Makai Ocean Engineering offers a full range of engineering services for seawater air conditioning analysis and implementation. Makai can provide technical and economic SWAC assessments, offshore surveys, environmental analysis, review of permit needs, deep water pipeline design, conceptual through final engineering design, cost estimates for construction and operation, and construction management.
- NELHA: Kona, HI – 50 tons – 1987, 1993, 2001
- Cornell University, NY – 20,000 tons – 1999
- Toronto, Canada – 58,000 tons – 2001
- Bora Bora, French Polynesia – 450 tons – 2006
- Downtown Honolulu, HI
- Curacao, Netherlands Antilles
- Nassau, Bahamas
- Reunion Island, Indian Ocean
Do you have a large cooling load near a natural body of water? Contact a Makai engineer to learn if a cooling system that uses an ocean, lake, or river can benefit you!
- renewable energy source
- energy efficient – saves more than 90% of the energy used for conventional air conditioning
- proven technology
- decreased reliance on fossil fuels – reduced air pollution, acid rain, global warming
- short economic payback period
- cost effective over the long term – twice the life of chillers coupled with a significant energy cost savings
- cost are nearly independent of future energy price increases
- cold seawater availability for secondary applications
- reduction in fresh water use compared to conventional A/C systems.
Conventional air conditioning is expensive to operate due to large electrical power requirements. The process uses evaporative cooling of a gas to transfer heat.
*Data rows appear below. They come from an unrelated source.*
-- ==== Sys2Proof/Machine/Groups.lean ====
section
/-!
DEFINITION. The launch header's fields, work identifiers, teams and groups (spec/10 R208, R210, R211).
-/
namespace Sys2Proof.Machine

/-- `n` bytes at an offset of a header (Table 57). -/
def hdrAt (h : BitVec 4096) (off n : Nat) : Nat := h.toNat / 2 ^ (8 * off) % 2 ^ (8 * n)

def hdrNfield (h : BitVec 4096) : Nat := hdrAt h 4 1
def hdrWidth (h : BitVec 4096) (f : Nat) : Nat := hdrAt h (0x40 + 8 * f) 1
def hdrWindow (h : BitVec 4096) : Nat := hdrAt h 0x008 1
def hdrClass (h : BitVec 4096) : Nat := hdrAt h 0x009 1 / 4 % 4
def hdrExt (h : BitVec 4096) (f : Nat) : Nat := hdrAt h (0x44 + 8 * f) 4

/-- The team level of a phase (R208, R223). -/
def hdrTeamLevel (h : BitVec 4096) (phase : Nat) : Nat :=
  if phase = 0 then hdrAt h 5 1 else hdrAt h (0x70 + (phase - 1)) 1

/-- The bit at which field f begins (R210). -/
def fieldOff (h : BitVec 4096) : Nat → Nat
  | 0 => 0
  | f + 1 => fieldOff h f + hdrWidth h f

/-- Field f of a work identifier (R210). -/
def widField (h : BitVec 4096) (wid f : Nat) : Nat := wid / 2 ^ fieldOff h f % 2 ^ hdrWidth h f

/-- The dispatch extent of field f (R210). -/
def extentOf (pext : List Nat) (f : Nat) : Nat := pext.getD f 1

/-- What tells a task's level-k group from the others (R211): its fields above k, or nothing when the group is the
whole launch. -/
def groupOf (h : BitVec 4096) (wid k : Nat) : Nat :=
  if hdrNfield h ≤ k + 1 then 0 else wid / 2 ^ fieldOff h (k + 1)

/-- The fields that a level-k group spans. -/
def spanFields (h : BitVec 4096) (k : Nat) : Nat := min (k + 1) (hdrNfield h)

/-- The index over fields `f …` of a task, `n` of them (R211). -/
def indexFrom (h : BitVec 4096) (pext : List Nat) (wid f : Nat) : Nat → Nat
  | 0 => 0
  | n + 1 => widField h wid f + extentOf pext f * indexFrom h pext wid (f + 1) n

/-- A task's index in its level-k group (R211). -/
def groupIndex (h : BitVec 4096) (pext : List Nat) (wid k : Nat) : Nat :=
  indexFrom h pext wid 0 (spanFields h k)

/-- The product of the extents of `n` fields from `f` on. -/
def extentsFrom (pext : List Nat) (f : Nat) : Nat → Nat
  | 0 => 1
  | n + 1 => extentOf pext f * extentsFrom pext (f + 1) n

/-- The size of a level-k group (R211). -/
def groupSize (h : BitVec 4096) (pext : List Nat) (k : Nat) : Nat := extentsFrom pext 0 (spanFields h k)

/-- The number of tasks of a launch (R210). -/
def taskCount (h : BitVec 4096) (pext : List Nat) : Nat := extentsFrom pext 0 (hdrNfield h)

/-- The team number of a task under team level `tl` (R211). -/
def teamNumber (h : BitVec 4096) (pext : List Nat) (wid tl : Nat) : Nat :=
  indexFrom h pext wid (tl + 1) (hdrNfield h - (tl + 1))

/-- The work identifier with index `i` over fields `f …`, `n` of them (R210, R211). -/
def widFrom (h : BitVec 4096) (pext : List Nat) (f i : Nat) : Nat → Nat
  | 0 => 0
  | n + 1 =>
    let p := extentOf pext f
    (if p = 0 then 0 else i % p) * 2 ^ fieldOff h f + widFrom h pext (f + 1) (if p = 0 then 0 else i / p) n

/-- The task at index `i` of the whole launch. -/
def widAt (h : BitVec 4096) (pext : List Nat) (i : Nat) : Nat := widFrom h pext 0 i (hdrNfield h)

/-- Whether a task is padded (R210). -/
def isPadded (h : BitVec 4096) (wid : Nat) : Bool :=
  (List.range (hdrNfield h)).any fun f => hdrExt h f ≤ widField h wid f

/-- The team level of a launch's phase. -/
def Launch.tl (l : Launch) : Nat := hdrTeamLevel l.hdr l.phase

/-- Whether two tasks of a launch are members of one level-k group (R211). -/
def sameGroup (h : BitVec 4096) (k a b : Nat) : Bool := groupOf h a k == groupOf h b k

end Sys2Proof.Machine
end

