-- ==== Sys2Proof/Machine/Operands.lean ====
section
/-!
DEFINITION. Operand forms: the line a vector operand names as source or destination (spec/01 R16, R18, R22; spec/03 R71),
scalar addresses (R95), code addresses and branch conditions (R74), access widths (R75).
-/
namespace Sys2Proof.Machine

/-- A handle usable as an operand (R18): configured and not shared (R248). -/
def Context.needHandle (c : Context) (h : BitVec 5) : Res Handle :=
  match c.handle? h.toNat with
  | none => raise .hndl
  | some d => if d.shared then raise .hndl else .ok d

/-- The window line an operand names as a source, before the window check: a register, a line, or the head slot's
first line (R16, R18, R71). A scalar names no line. -/
def Context.srcLine (c : Context) (e : Engine) : Spec → Res Nat
  | .reg v => .ok (vecLine (c.rbase e) v.toNat)
  | .line n => .ok n.toNat
  | .handle h => do
    let d ← c.needHandle h
    .ok (d.base + c.seen e (.head h.toNat) * d.size)
  | .scalar _ => raise .illop

/-- The window line an operand names as a destination: the tail slot's first line for a handle (R18). -/
def Context.dstLine (c : Context) (e : Engine) : Spec → Res Nat
  | .reg v => .ok (vecLine (c.rbase e) v.toNat)
  | .line n => .ok n.toNat
  | .handle h => do
    let d ← c.needHandle h
    .ok (d.base + c.seen e (.tail h.toNat) * d.size)
  | .scalar _ => raise .illop

/-- A source line inside the window (R22). -/
def Context.srcLineIn (c : Context) (e : Engine) (x : Spec) : Res Nat := do
  let n ← c.srcLine e x
  c.needLine n
  .ok n

/-- A destination line inside the window (R22). -/
def Context.dstLineIn (c : Context) (e : Engine) (x : Spec) : Res Nat := do
  let n ← c.dstLine e x
  c.needLine n
  .ok n

/-- A scalar address with an offset, as a 56-bit virtual address (R95). The sum before it is cut decides alignment. -/
def Context.addr (c : Context) (e : Engine) (base : Reg) (off : BitVec 24) : Nat :=
  (c.rdS e base + off.signExtend 64).toNat

/-- The bytes of a width (R75). -/
def memBytes : MemW → Nat
  | .b8 | .i8 => 1 | .b16 | .i16 => 2 | .b32 | .i32 => 4 | .w64 => 8

/-- A loaded value extended to 64 bits (R75, R95). -/
def memExtend (w : MemW) (v : Nat) : Word :=
  match w with
  | .i8 => (BitVec.ofNat 8 v).signExtend 64
  | .i16 => (BitVec.ofNat 16 v).signExtend 64
  | .i32 => (BitVec.ofNat 32 v).signExtend 64
  | _ => BitVec.ofNat 64 v

/-- A branch target from SLOT and OFF: OFF records from the record of the branch (R74). -/
def targetAddr (p : EnginePos) (off : BitVec 30) : Nat :=
  (((p.addr : Int) + 64 * off.toInt) % (2 ^ 56 : Int)).toNat

/-- A condition CK on register X (R74). -/
def Context.cond (c : Context) (e : Engine) (ck : CondKind) (x : Reg) : Bool :=
  match ck with
  | .nz => c.rdS e x != 0
  | .z => c.rdS e x == 0
  | .lt => (c.rdS e x).toInt < 0
  | .ge => 0 ≤ (c.rdS e x).toInt
  | .any => c.rdP e (x.toNat % 16) != 0
  | .none => c.rdP e (x.toNat % 16) == 0

end Sys2Proof.Machine
end

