-- ==== Sys2Proof/Machine/Flow.lean ====
section
/-!
DEFINITION. The ALL slots: branches, calls, LOOP, END and TRET (spec/04 R102 to R107; spec/13 R313; spec/14 R320, R321).
The fetch of a target faults at the target (R25, R27, R102), so a branch's own effects remain.
-/
namespace Sys2Proof.Machine

/-- BR (R103). -/
def execBr (o : BrOp) (s : State) : HO :=
  runC s fun _ c => .ok (c.branchTo (targetAddr (c.posOf .ctl) o.off) o.slot.toNat)

/-- BC (R103). -/
def execBc (o : BcOp) (s : State) : HO :=
  runC s fun _ c =>
    .ok (if c.cond .ctl o.ck o.x then c.branchTo (targetAddr (c.posOf .ctl) o.off) o.slot.toNat
         else c.branchPast)

/-- CALL: the link is the code address word of PC.next (R104). -/
def execCall (o : CallOp) (s : State) : HO :=
  runC s fun _ c =>
    let p := c.posOf .ctl
    .ok ((c.wrS o.x (BitVec.ofNat 64 p.next.word)).branchTo (targetAddr p o.off) o.slot.toNat)

/-- RET (R104). -/
def execRet (x : Reg) (s : State) : HO :=
  runC s fun _ c =>
    let w := (c.rdS .ctl x).toNat
    .ok (c.branchTo (codeAddr w) (codeSlot w))

/-- JMPT (R105). -/
def execJmpt (o : JmptOp) (s : State) : HO :=
  runS s fun _ c => do
    let a := (c.rdS .ctl o.y + 8 * c.rdS .ctl o.x).toNat
    let w := c.who s.cur
    let (v, ps) ← readMem s w c.r.gver notWs 8 a 8
    .ok ((s.noteParts w ps).setCtx s.cur (c.branchTo (codeAddr v) (codeSlot v)))

/-- A pass of LOOP: RBASE and the p8 of the next pass (R16, R106). -/
def Context.loopPass (c : Context) (r : Reg) (v : Word) (p8 : BitVec 128) : Context :=
  let rb := (c.r.rbase + 31) % 32
  ((c.wrS r v).wrRbase rb).wrPhys (predPhys rb 8) p8

/-- LOOP (R106). -/
def execLoop (o : LoopOp) (s : State) : HO :=
  runC s fun _ c =>
    let n := c.rdS .ctl o.x
    let k := c.rdS .ctl o.y
    let t := targetAddr (c.posOf .ctl) o.off
    .ok (if 0 < n.toInt then (c.loopPass o.x (n - 1) ones128).branchTo t o.slot.toNat
         else if 0 < k.toInt then (c.loopPass o.y (k - 1) 0).branchTo t o.slot.toNat
         else c.branchPast)

/-- END of a task that its handler or the firmware ends (R313, R321): the recorded releases have taken effect (R207). -/
def forcedEnd (s : State) (pos : Nat) (c : Context) : State :=
  if requestsOut s c.bind.lid c.bind.wid || !(cardsSettled s c.bind.lid c.bind.wid c) then s
  else
    let (s1, c1) := applyReleases pos s c
    let s2 := discardStuck (s1.setCtx pos c1) c.bind.lid c.bind.wid
    let c2 := (s2.ctx? pos).getD c1
    if cardsSettled s2 c.bind.lid c.bind.wid c2 then finishTask s2 pos c2 true else s

/-- The ECCU of an earlier RED, raised by END or FENCE (R277). -/
def redTrap (r : RedErr) (eng : Nat) : Trap :=
  { code := .eccu, eng := some eng, addr := r.addr, slot := some r.slot }

/-- END (R32, R107, R166, R272, R277, R313): a handler's END ends the task with FAULTED (R321); the ECCU of a RED before it is a
double fault there (R319). -/
def execEndTask (s : State) : HO :=
  match s.ctx? s.cur with
  | none => .fault .noContext
  | some c =>
    if c.ending then .next (forcedEnd s s.cur c)
    else
      match c.redErrs with
      | r :: rest => .next (takeTrap s s.cur { c with redErrs := rest } .ctl (redTrap r 7))
      | [] =>
        if c.handler then .next (forcedEnd s s.cur c)
        else if c.mat.running || c.mat.go || !c.releases.isEmpty || requestsOut s c.bind.lid c.bind.wid ||
            !(cardsSettled s c.bind.lid c.bind.wid c) then .next s
        else
          match failedChain? c with
          | some q =>
            .next (takeTrap s s.cur c .ctl (chainTrap s c.bind.lid c.bind.wid q (c.chain q) (some 7)))
          | none => .next (finishTask s s.cur c false)

/-- TRET (R107, R320). -/
def execTret (s : State) : HO :=
  runC s fun _ c =>
    if c.handler then .ok (leaveHandler (fun e => leadsAt s (c.who s.cur) e ((resumePoints c).get e)) c)
    else raise .illop

end Sys2Proof.Machine
end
A simplified illustration of the process is below:
- An AC powered compressor compresses gas resulting in the generation of heat.
- The gas (shown as red in the figure) runs through a set of coils for heat dissipation and condenses into a liquid.
- The liquid passes through an expansion valve quickly evaporating into cold low-pressure gas.
- The cold gas (shown as blue in the figure) runs through a set of coils for heat absorption cooling down the air inside a building.
Along many ocean coastlines and lake shorelines, there is reasonable access to naturally cold water that is as cold or colder than the water used in conventional air conditioning systems. If this water can be tapped, then the significant power for operating mechanical chillers can be eliminated. The process is very similar to using chillers in conventional AC systems. The only difference is that the cold temperature is not achieved by evaporation of a liquid into a gas. Rather, it is retrieved from a natural cold water source – from a deep ocean or lake.
- Water is pumped from a deep cold water source (ocean or lake).
- The water is passed through a heat exchanger.
- A closed-loop fresh water distribution system is pumped through the heat exchanger cooling the water.
- The cooled water is distributed to buildings for air conditioning.
There exist three main components of deep water cooling. These basic components can be optimized for each specific location, climate and building.
- A sea/lake water open loop supply system which pumps deep cold water through a heat exchanger and returns the warm water through a shallow outfall (note that in Enwave’s design the water is not returned to the lake but used for the city’s water supply).
- A fresh water closed loop system pumps warm water through the cooling station heat exchanger and distributes the cooled water among commercial, residential and institutions for air conditioning.
- A heat exchanger (cooling station) transfers heat from the fresh water distribution loop resulting in cold water for air conditioning purposes.
In some cases, it may be either too costly or impractical to supply seawater at the necessary low temperatures to maintain minimum temperatures in the chilled water loop. The distance offshore to reach sufficiently cold water might be prohibitive or the ocean depth may simply not be available. It is sometimes economically possible to use auxiliary chillers to supplement the cooling provided by the seawater exposure. This is illustrated to the left. The fresh chilled water is first cooled by seawater through a heat exchanger and then secondarily cooled with an auxiliary chiller. The auxiliary chiller is basically a refrigeration system with its condenser cooled by the returning flow of cool seawater. With the condenser kept cool, the auxiliary chiller can operate at an extremely high efficiency – as high as double that of a conventional chiller.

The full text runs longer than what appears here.